18F / open-data-maker

make it easy to turn a lot of potentially large csv files into easily accessible open data
Other
199 stars 135 forks source link

read CSV as stream, process rows in parallel chunks #295

Closed pkarman closed 8 years ago

pkarman commented 8 years ago

Based off #294 and #94

This PR cuts indexing time significantly when run on a machine with multiple processors, at the expense of more memory usage. To mitigate the additional memory use that comes with parallel (forked) processes, CSV files are read via IO stream, a row at a time, rather than being slurped entirely into memory and parsed as a String.

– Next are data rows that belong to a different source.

/-! ## Interleaving -/

/-- 70_reset_and_hazards.md R170: under `preempt`, with `n` live bytes (`1 ≤ n < C`) and `C - n + 1` writes falling
between `r3` and `r4` of an RB.READ, every write is accepted, the read returns the oldest byte, and the buffer is left
looking empty with equal cursors and the flag clear. -/
def Obligations.FullBufferMadeToLookEmpty : Prop :=
  ∀ (s : State) (k n : Nat) (l : Line) (bs rest : List Byte), s.IssuesOn .consumer k l → s.config.INTERLEAVE = .preempt →
    l.rb.configured = true → l.Inv s.config → l.Sound s.config.INTERLEAVE → l.rb.full = false → l.rb.count = n → 1 ≤ n →
    bs.length = l.rb.cap - n + 1 → l.p.rx = bs ++ rest → l.p.plan = [0, 0, 0, bs.length] →
    ∃ (b : Byte) (l' : Line), exec (.rbRead k) s = .next (s.after k l' (.optByte (some b))) ∧
      l.rb.live.head? = some b ∧ l'.rb.wr = l'.rb.rd ∧ l'.rb.full = false ∧ l'.rb.live = [] ∧
      l'.p.replies = l.p.replies ++ List.replicate bs.length true ∧ l'.raised = l.raised ∧ l'.p.rx = rest

/-- 70_reset_and_hazards.md R171: under `preempt`, a write that falls between `r3` and `r4` of an RB.READ of a full
buffer is refused although a slot is free. -/
def Obligations.WriteRefusedAlthoughASlotIsFree : Prop :=
  ∀ (s : State) (k : Nat) (l : Line) (e : Byte) (rest : List Byte), s.IssuesOn .consumer k l →
    s.config.INTERLEAVE = .preempt → l.rb.configured = true → l.Inv s.config → l.Sound s.config.INTERLEAVE →
    l.rb.full = true → l.p.rx = e :: rest → l.p.plan = [0, 0, 0, 1] →
    ∃ (b : Byte) (l' : Line), exec (.rbRead k) s = .next (s.after k l' (.optByte (some b))) ∧
      l.rb.live = b :: l'.rb.live ∧ l'.rb.count = l.rb.cap - 1 ∧ l'.rb.full = false ∧
      l'.p.replies = l.p.replies ++ [false] ∧ l'.raised = l.raised ++ [.overrun e]

/-- 20_memory.md R55, 40_ring_buffer.md R88: the micro-steps `w1` to `w4` of context P with nothing between them are the
indivisible RB.WRITE. -/
def Obligations.MicroStepsTogetherAreTheWrite : Prop :=
  ∀ (l : Line) (b : Byte) (rest : List Byte), l.p.busy = none → l.p.rx = b :: rest →
    (l.rb.full = true → pMicro l = pWhole l) ∧ (l.rb.full = false → pMicro^[4] l = pWhole l) ∧
    pWhole l = (rbWrite b { l with p := l.p.withRx rest }).1

/-- 70_reset_and_hazards.md R172, R173, 20_memory.md R57: under `concurrent`, on a line that meets the invariants, an
RB.READ that begins between `w3` and `w4` of an RB.WRITE. If that write has filled the buffer and no step of context P is
due, the read answers `none` although all `C` bytes are stored, and loses nothing: after `w4` the next RB.READ returns the
oldest of them. If that write has stored the only byte there is, the read returns it and leaves the buffer empty with the
flag clear, with the `w4` before its `r4`: made between `r3` and `r4` by context P's own next step, in which case the flag
refuses what context P writes before `r4`, or else made there by the model. That `w4` never comes after `r4`, which R57
alone would allow, is the model's reading of R173 and 90_conflicts.md C13 (DEDUCED, notes/assumptions/7.md). The last
clause is the model's finding about that order, under its own setting `anyOrder` (DESIGN CHOICE, same entry): it sets the
flag of an empty buffer, and the next RB.READ reads an element never stored. -/
def Obligations.ConcurrentReadBeforeTheFlagIsSet : Prop :=
  (∀ (s : State) (n : Nat) (l : Line) (w : Byte), s.IssuesOn .consumer n l → s.config.INTERLEAVE = .concurrent →
    l.rb.configured = true → l.Inv s.config → l.Sound .concurrent → l.p.busy = some ⟨w, .w4⟩ →
    (l.p.plan = [] → l.rb.wr = l.rb.rd →
      exec (.rbRead n) s = .next (s.after n l (.optByte none)) ∧ (∀ a < l.rb.cap, l.rb.buf.read a ≠ none) ∧
      ∃ (b : Byte) (l' : Line), l.rb.buf.read l.rb.rd = some b ∧
        exec (.rbRead n) (s.after n (pMicro l) .unit) = .next (s.after n l' (.optByte (some b))) ∧
        (pMicro l).rb.live = b :: l'.rb.live ∧ (pMicro l).rb.live.length = l.rb.cap ∧ l'.rb.full = false) ∧
    ((l.rb.rd + 1) &&& (l.rb.cap - 1) = l.rb.wr → l.rb.rd ≠ l.rb.wr →
      ∃ b : Byte, l.rb.buf.read l.rb.rd = some b ∧
        (l.p.plan = [] → ∃ l' : Line, exec (.rbRead n) s = .next (s.after n l' (.optByte (some b))) ∧
          l'.rb.rd = l'.rb.wr ∧ l'.rb.full = false ∧ l'.p.busy = none ∧ l'.p.replies = l.p.replies ++ [true]) ∧
        (∀ es rest : List Byte, l.p.rx = es ++ rest → l.p.plan = [0, 0, 0, es.length + 1] →
          ∃ l' : Line, exec (.rbRead n) s = .next (s.after n l' (.optByte (some b))) ∧
            l'.rb.rd = l'.rb.wr ∧ l'.rb.wr = l.rb.wr ∧ l'.rb.full = false ∧ l'.rb.buf = l.rb.buf ∧ l'.p.busy = none ∧
            l'.p.rx = rest ∧ l'.p.replies = l.p.replies ++ [true] ++ List.replicate es.length false ∧
            l'.raised = l.raised ++ es.map .overrun))) ∧
  (let line : Line := { Line.powerOn Config.default 4 with p := { rx := [0xA1], plan := [], busy := none, replies := [] } }
   let start : State := { State.reset with
     config := { Config.default with INTERLEAVE := .anyOrder }
     lines := [line]
     schedule := [.issue .init .request (encode Config.default (.lineInit 0 4 true)), .arrive 0, .arrive 0, .arrive 0,
       .issue .consumer .request (encode Config.default (.rbRead 0)), .arrive 0,
       .issue .consumer .request (encode Config.default (.rbRead 0))] }
   (∃ (t : State) (l : Line), Host.Core.run Sys2Proof.core 6 start = .next t ∧ t.lines = [l] ∧ l.rb.full = true ∧
     l.rb.wr = l.rb.rd ∧ l.rb.buf.read l.rb.rd = none) ∧
   Host.Core.run Sys2Proof.core 7 start = .fault .readOfNoValue)
end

For reference, the current import consumes about 250MB for the single process.

Example stats and usage:

# for 1000 rows from 4 files (using college-choice-data)

NPROCS=1 rake import
#812 sec (memory 150MB)

NPROCS=4 CHUNK_SIZE=50 rake import
#396 sec (memory 180MB x 4 (720MB))

NPROCS=5 CHUNK_SIZE=100 rake import
#268 sec (memory 230MB x 5 (1150MB))
pkarman commented 8 years ago

An important caveat with reading CSV as stream: the :force_utf8 feature does not work as currently implemented. My recommendation is to require all CSV files be in UTF-8 format prior to import, possibly offering some easy docs/script to convert encodings.

pkarman commented 8 years ago

Going to open a new PR against a branch directly on this repo.